The DRV Politburo clung fanatically to their belief that eventually the U.S. Congress would not permit the U.S. military to continue winning strategically meaningless tactical battles at an increasingly unsustainable political cost. They gambled that the key to a long-term attrition victory over the superior U.S. military forces was simply surviving to buy time. They knew they could never defeat the U.S. military’s capacity to continue the war, but believed they could eventually defeat the U.S. government’s political will to do so, and they were right. The North Vietnamese Politburo won their American War strategically in America by political default, not tactically in Vietnam by combat victories over conventional U.S. forces.
The Politburo correctly identified and effectively exploited the critical U.S. strategic vulnerability. It was the inevitable rejection by the Congress of an undeclared, ambiguously defined, indefinitely prolonged, and increasingly costly war that was stigmatized by the mainstream media after 1967 as an unnecessary and unwinnable misadventure of questionable morality and doubtful national security value.

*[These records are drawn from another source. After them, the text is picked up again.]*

/-- The three steps are made, and all taken back unless the identity matches (R190, R355). -/
theorem dmaProbe_found (v : Bool × Bool × Bool) :
    Ensures (In .dma (MilestonesAt v)) dmaProbe fun _ s => Found s ∨ Absent s := by
  obtain ⟨a, b, c⟩ := v
  have read : ∀ ra, Ensures (In .dma (MilestonesAt (true, true, true))) (mdioRead ra) fun _ => In .dma (MilestonesAt (true, true, true)) :=
    fun ra => (milestonesAt_of_on (by decide) (mdioRead_steps ra) _).ensures
  refine Ensures.bind (R := fun _ => In .dma (MilestonesAt (a, b, c))) (Steps.get_bind' fun _ => Steps.pure Kept.chains _) fun _ => ?_
  refine Ensures.bind (micro_milestones (w := (true, b, c)) fun s hs => ?_) fun _ => ?_
  · exact congrArg (fun p => (true, p.2)) hs
  refine Ensures.bind (micro_milestones (w := (true, true, c)) fun s hs => ?_) fun _ => ?_
  · exact congrArg (fun p => (p.1, true, p.2.2)) hs
  refine Ensures.bind (micro_milestones (w := (true, true, true)) fun s hs => ?_) fun _ => ?_
  · exact congrArg (fun p => (p.1, p.2.1, true)) hs
  refine Ensures.bind (read _) fun _ => Ensures.bind (read _) fun _ => Ensures.ite (fun _ => ?_) fun _ => ?_
  · exact Ensures.modifies fun _ hs => .inl ⟨hs.2, nofun⟩
  refine Ensures.bind (micro_milestones (w := (true, true, false)) fun s hs => ?_) fun _ => ?_
  · exact congrArg (fun p => (p.1, p.2.1, false)) hs
  refine Ensures.bind (micro_milestones (w := (true, false, false)) fun s hs => ?_) fun _ => ?_
  · exact congrArg (fun p => (p.1, false, p.2.2)) hs
  refine Ensures.bind (micro_milestones (w := (false, false, false)) fun s hs => ?_) fun _ => ?_
  · exact congrArg (fun p => (false, p.2)) hs
  exact Ensures.modifies fun _ hs => .inr ⟨hs.2, rfl⟩

/-- After HAS_HARDWARE's or INIT's look at init_state the probe's outcome stands (R151, R152). -/
theorem startProbe_found {u : State} (h : In .dma ProbeInv u) :
    Ensures (fun s => s = u) (onlyIf (u.initState = .start) probe) fun _ s => s.cfg.backend = .dma ∧ (Found s ∨ Absent s) := by
  refine Ensures.ite (fun _ s a t hm hs => ?_) fun hp => Ensures.pure fun s hs => ?_
  · subst hs
    exact ⟨(probe_steps s a t hm).cfg ▸ h.1, dmaProbe_found s.milestones s a t ((byBackend_dma h.1).symm.trans hm) ⟨h.1, rfl⟩⟩
  · subst hs
    exact ⟨h.1, h.2.found_or_absent h.1 hp⟩

/-! ## HAS_HARDWARE, INIT and DEINIT -/

theorem probeInv_of_outcome {s : State} (h : s.cfg.backend = .dma ∧ (Found s ∨ Absent s)) : In .dma ProbeInv s :=
  ⟨h.1, h.2.elim Found.inv Absent.inv⟩

theorem hasHardware_probeInv : Kept (In .dma ProbeInv) hasHardware :=
  Ensures.get_bind fun _ hu => Ensures.bind ((startProbe_found hu).mono (fun _ h => h) fun _ _ => probeInv_of_outcome) fun _ =>
    Ensures.get_keep fun _ _ => Ensures.pure fun _ h => h

theorem dmaInit_found (m : MacAddr) : Kept (In .dma Found) (dmaInit m) := by
  have hR := Kept.chains (P := In .dma Found)
  have up : Kept (In .dma Found) (do dmaBringUp m; pure true : M Bool) :=
    Steps.bind hR (found_of_on (by decide) (dmaBringUp_steps m)) fun _ => Steps.pure hR _
  refine Steps.get_bind' fun u => Steps.ite (fun _ => ?_) fun _ => up
  refine Steps.bind hR (found_of_on (by decide) (tune_steps _)) fun ok => Steps.ite (fun _ => ?_) fun _ => Steps.pure hR _
  exact Steps.bind hR (Steps.modifies fun _ h => ⟨h.1, h.2.done, nofun⟩) fun _ => up

theorem initialiseProbed_probeInv (m : MacAddr) :
    Ensures (fun s => s.cfg.backend = .dma ∧ (Found s ∨ Absent s)) (initialiseProbed m) fun _ => In .dma ProbeInv := by
  refine Ensures.get_bind fun u hu => Ensures.ite (fun _ => Ensures.pure fun s hs => hs ▸ probeInv_of_outcome hu) fun hn => ?_
  have found : In .dma Found u := ⟨hu.1, hu.2.resolve_right fun h => hn h.phase⟩
  refine Ensures.bind (R := fun _ => In .dma Found) ((Ensures.onDma (dmaInit_found m)).pre fun s hs => hs ▸ found) fun ok => ?_
  refine Ensures.ite (fun _ => ?_) fun _ => Ensures.pure fun _ h => ⟨h.1, h.2.inv⟩
  refine Ensures.bind (R := fun _ => In .dma Found) (Ensures.modifies fun _ h => ⟨h.1, h.2.done, nofun⟩) fun _ => ?_
  exact Ensures.pure fun _ h => ⟨h.1, h.2.inv⟩

theorem initialise_probeInv (m : MacAddr) : Kept (In .dma ProbeInv) (initialise m) := by
  refine Ensures.get_bind (Q := fun _ => In .dma ProbeInv) fun u hu => Ensures.ite (fun _ => Ensures.pure fun s hs => hs ▸ hu) fun _ => ?_
  exact Ensures.bind (startProbe_found hu) fun _ => initialiseProbed_probeInv m

/-- DEINIT leaves the milestones and stays past the probe (R156). -/
theorem exec_deinit_probeInv {s t : State} (h : exec .deinit s = .next t) (hs : In .dma ProbeInv s) : In .dma ProbeInv t := by
  obtain ⟨u, hc, ht⟩ := exec_chain h
  have milestones : u.milestones = s.milestones :=
    Chain.lift (Chains.same State.milestones) (fun _ _ _ hk _ ha => ha.milestones (by rintro rfl; exact absurd hk (by decide))) hc
  have hcfg : t.cfg = s.cfg ∧ t.milestones = s.milestones := by
    rcases ht with rfl | ⟨r, rfl⟩ <;> exact ⟨hc.cfg, milestones⟩
  have back := exec_deinit_initState h
  refine ⟨hcfg.1 ▸ hs.1, hs.2.of_same hcfg.1 hcfg.2 (fun hp => ?_) fun hn => ?_⟩
  · rw [back] at hp
    cases hi : s.initState <;> simp_all [InitState.code]
  · rw [back] at hn
    split at hn
    · cases hn
    · exact hn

The North Vietnamese Army did not have to win any big tactical battles against U.S. forces, because they had six critical strategic advantages: 1) a constant supply of Soviet and Chinese war material, 2) politically protected ports in North Vietnam, 3) politically protected routes and base areas in Laos and Cambodia, 4) no fear of a U.S. strategic expansion of the war after 1968, 5) no domestic opposition in their Stalinist police state, and 6) a callous willingness to continue incurring huge casualties with increasingly younger troops for no military gain. With those six advantages they dared to gamble that their ability to prolong the war militarily, regardless of the human and economic costs, was greater than the U.S. Presidents’ ability to prolong it politically.
They were willing to continue losing battles tactically at a cost that would have been unsustainable, if they had been forced to fight them at times and places controlled by the U.S. forces. The NVA could outlast the U.S. forces only because they did not have to fight simultaneously in Laos, Cambodia, and North Vietnam. They could always retreat to their political sanctuaries in those countries to resupply their combat units with more Soviet weapons and more expendable young NVA troops, while preparing to fight and retreat again, whenever they were ready.
For seven years from 1965 to 1973 U.S. combat forces took every major position they were ordered to take in South Vietnam, defended every major position they were ordered to defend in South Vietnam, won all the big battles, and killed more than ten times as many NVA and VC troops as they lost. They did not fight a seven-year strategic war to prevent DRV hegemony in SE Asia, however. By the time Nixon was in charge of U.S. forces in the war in 1969, it was too late to implement a new grand strategy to permanently protect the RVN from future DRV aggression.
Because of Johnson's pathological ego and strategic incompetence as the U.S. Commander-In-Chief for four years, the U.S. military fought a one-year tactical war for South Vietnam seven times, won it tactically every year for seven years, lost more than 58,000 troops, and were withdrawn by a leftist Congressional majority that abandoned South Vietnam and permitted the NVA conquest of it two years later.
This is a "stump" essay which will be revisited when time permits.